Second, we used Baypass 2.1 (Gautier 2015), a Bayesian hierarchical model based on the BayEnv model (Coop et al. 2010), to detect linear associations between environmental predictors and genetic markers. We performed the core model of Baypass 2.1 with the following parameters (-npop 12, -gfile imputed SNPs dataset, -efile environmental parameters normalized as deviations from the mean, -burnin 10000 and -pilotlenght 2500). Using a heat map, we compared the resulting covariance matrix of population allele frequencies to the linearized Fst/(1-Fst) heat map to ensure that the neutral genetic variation was adequately computed by Baypass. Afterward, SNPs strongly associated with environmental predictors (eBPis > 1.5) in the “betail_reg_out” file were selected as putatively under selection for a given environmental variable.
Finally, we used a latent factor mixed model (LFMM2) (Caye et al. 2019), a least-squares estimation approach to detect associations between environmental parameters and genotypes.

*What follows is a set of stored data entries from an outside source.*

/-- The SESSION field of messages that a session's other end sends. -/
def State.sessionIn (s : State) (i : Nat) : Nat := sessionWord i (i - 16) (s.ses i).epoch

/-- A message that names a session (R148, R171, R173, R184). Its header's ACK, CREDIT and congestion echo take effect whatever becomes of
the message (log entry 155). -/
def State.inSession (s : State) (w : Who) (b : List Byte) : State :=
  let i := whoIdx w
  if !(s.ses i).isOpen || hSession b ≠ s.sessionIn i || !s.tagOk i (s.ses i).ks b then s.authDrop i
  else
    let s1 := s.onHeader i (hAck b) (hCredit b)
    let s2 := if nbit (hFlags b) 0 && decide (i < 8) then s1.ecnCut i else s1
    let unseq := nbit (hFlags b) 1 || [tyHello, tyProve, tyKeyconfirm, tyAck].contains (hType b)
    if unseq then s2.unsequenced i b
    else if hSeq b = 0 then s2.sendSeq i tyNak (nakPayload 0 (hType b) nkMalformed 0)
    else s2.queueMsg i b

/-- A message as it arrives on a session or at the peer port (R168–R173). One too short for a header cannot be verified: it is dropped and
counted as R171 states (log entry 81). -/
def State.datagram (s : State) (w : Who) (src : NetAddr) (b : List Byte) : State :=
  let i := whoIdx w
  if b.length < 32 then s.authDrop i
  else if getLe b 0 1 ≠ 1 then
    (if hType b = tyHello && s.hellos i then s.nakPlain i src tyHello nkUnsupported else s)
  else if hSession b = 0 then s.handshake w src b
  else if hType b = tyKeyconfirm && decide (16 ≤ i) && !(s.ses i).isOpen && s.hellos i then s.keyconfirm (i - 16) b
  else s.inSession w b

/-- The port's map key of a sender's datagrams: a session slot, or 16 for the peer port. -/
def rxSlot (w : Who) : Nat := if 16 ≤ whoIdx w then 16 else whoIdx w

/-- A datagram is a partner's HELLO, whose processing runs the check of KEY_MISSING (R124). -/
def isHello (w : Who) (b : List Byte) : Bool := rxHello (whoIdx w, {}, b)

/-- A datagram that waits is taken up (R168–R173): a HELLO waits for the checks of messages received before it, and datagrams received
after it wait for the HELLO (R119). -/
def State.takeUp (s : State) (w : Who) (e : Nat × NetAddr × List Byte) : State :=
  if (isHello w e.2.2 && s.checksDue) || (s.port.rx.takeWhile (· != e)).any rxHello then s
  else ({ s with port := { s.port with rx := s.port.rx.erase e } }.datagram w e.2.1 e.2.2).pfcSync

/-- DWP_DATAGRAM_RECEIVE (R139): a datagram that the port has matched is taken up. -/
def execDwpDatagramReceive (w : Who) (dg : List Byte) (s : State) : Out :=
  match s.port.rx.find? fun e => e.1 == rxSlot w && e.2.2 == dg with
  | none => .next s
  | some e => .next (s.takeUp w e)

/-! RoCEv2. -/

/-- A packet's R_Key names a valid window of the queue pair's context with the present generation, which covers the access and grants
its permission, over memory that is there (R226, R267, R959). -/
def State.rkeyOk (s : State) (x : Qp) (rkey : W32) (a n : Nat) (p : Perm) : Bool :=
  let c := rfld rkey 28 4
  let w := rfld rkey 20 8
  c == x.ctx && decide (w < 64) && s.winCovers c w a n && s.winGrants c w p && s.rf (aWin c w + 12) 12 20 == rfld rkey 0 20
    && (n == 0 || !(granules a n).any fun g => s.unbackedAt g || s.lostAt g)

/-- Packets of a message at the path MTU of 4,096 bytes (R224). -/
def packets (n : Nat) : Nat := max 1 (ceilDiv n 4096)

/-- A queue pair that answers, and its next expected PSN after packets of n bytes. -/
def State.stepQp (s : State) (q n : Nat) : State :=
  match s.qp? q with
  | some x => { s with qps := SMap.set s.qps none q (some { x with rq := (x.rq + packets n) % 2 ^ 24 }) }
  | none => s

/-- A queue pair that is valid and not in the error state, on a device that takes messages: none does while it is in reset or halted, nor
before it is ready (R87, R72, R962). -/
def State.liveQp (s : State) (q : Nat) : Option Qp :=
  if stReady ≤ s.devState ∧ s.devState ≤ stRecovery then (s.qp? q).filter fun x => !x.err else none

/-- How a request's PSN stands to the one expected (R224, by the InfiniBand Architecture Specification): 0 it is expected, 1 the request is a
duplicate, within 2^23 before, and 2 requests before it are missing. -/
def psnCase (x : Qp) (psn : Nat) : Nat :=
  if psn = x.rq then 0 else if (x.rq + 2 ^ 24 - psn) % 2 ^ 24 ≤ 2 ^ 23 then 1 else 2

/-- A request is answered as its PSN asks (R224): an expected one by f; a duplicate of a request that changed state is acknowledged again with
the last PSN received, and one of a READ is executed again by f; after a gap the expected PSN is asked for. -/
def State.byPsn (s : State) (q : Nat) (x : Qp) (psn : BitVec 24) (again : Bool) (f : State) : State :=
  match psnCase x psn.toNat with
  | 0 => f
  | 1 => if again then f else s.send {} (.roceAck q ((x.rq + 2 ^ 24 - 1) % 2 ^ 24))
  | _ => s.send {} (.roceSequence q x.rq)

/-- RDMA_WRITE (R224, R226, R228, R229, R844, R850): refused in RECOVERY, where no work is taken (R109). -/
def execRdmaWrite (q : Fin 4096) (psn : BitVec 24) (rkey : W32) (addr : Nat) (data : List Byte) (s : State) : Out :=
  match s.liveQp q.val with
  | none => .next s
  | some x =>
    let bad := !s.works || !s.rkeyOk x rkey addr data.length .rwr || s.inUse addr data.length false || s.replaying
    .next (s.byPsn q.val x psn false
      (if bad then s.send {} (.roceError q.val psn.toNat)
       else ((s.storeData (s.slotKey x.sess) x.ctx 0 addr data).stepQp q.val data.length).send {}
         (.roceAck q.val ((psn.toNat + packets data.length - 1) % 2 ^ 24))))

/-- RDMA_READ (R224, R226, R267, R879): refused in RECOVERY, where no work is taken (R109). -/
def execRdmaRead (q : Fin 4096) (psn : BitVec 24) (rkey : W32) (addr len : Nat) (s : State) : Out :=
  match s.liveQp q.val with
  | none => .next s
  | some x =>
    let bad := if len = 0 then none else s.firstBad addr len true
    let go :=
      if !s.works || !s.rkeyOk x rkey addr len .rrd then s.send {} (.roceError q.val psn.toNat)
      else if bad.isSome then
        (s.noteBad x.ctx (some (s.slotKey x.sess)) (bad.map Bad.data)).send {} (.roceError q.val psn.toNat)
      else
        let (b, t) := s.readTier addr len
        (if psnCase x psn.toNat = 0 then t.stepQp q.val len else t).send {} (.roceReadResponse q.val psn.toNat b)
    .next (s.byPsn q.val x psn true go)

/-- SEND (R224, R227): the DWP message it carries comes as if by UDP on the queue pair's session, and is taken up where it need not wait. -/
def execSend (q : Fin 4096) (psn : BitVec 24) (dg : List Byte) (s : State) : Out :=
  match s.liveQp q.val with
  | none => .next s
  | some x =>
    let s1 := (s.stepQp q.val dg.length).send {} (.roceAck q.val ((psn.toNat + packets dg.length - 1) % 2 ^ 24))
    let e := (rxSlot (whoOf x.sess), (s1.ses x.sess).src, dg)
    let s2 := { s1 with port := { s1.port with rx := s1.port.rx ++ [e] } }.pfcSync
    .next (s.byPsn q.val x psn false (s2.takeUp (whoOf x.sess) e))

We performed the LFMM using the function “lfmm2” from the library LEA (Frichot and Francois 2015, Caye et al. 2019) in R. We ran the function “lfmm2.test” with the genomic control activated and considering a linear model. We corrected for the neutral genetic structure by considering four latent factors based on the four genetic clusters previously detected. We verified the validity of the model using a histogram of p-values for each explanatory variable, aiming for a flat histogram with a peak near zero. Afterward, we adjusted the p-value associated to each SNP using a Bonferroni correction and selected significant SNPs (p-value < 0.05) as putatively under selection.
These three programs have proven to be robust and correct for the neutral genetic structure (Capblancq et al. 2018; de Villemereuil et al. 2014; Forester et al. 2018; Rellstab et al. 2015). Nonetheless, we decided to reduce the false positive rate by selecting only loci detected by at least two of the three methods using the function “calculate_overlap” from the package VennDiagram (Chen and Boutros 2011) in R (de Villemereuil et al. 2014). Selected markers associated with environmental variables were then extracted from the full-genotype dataset and visualized using a PCA generated with Vegan (Oksanen et al. 2019) in R.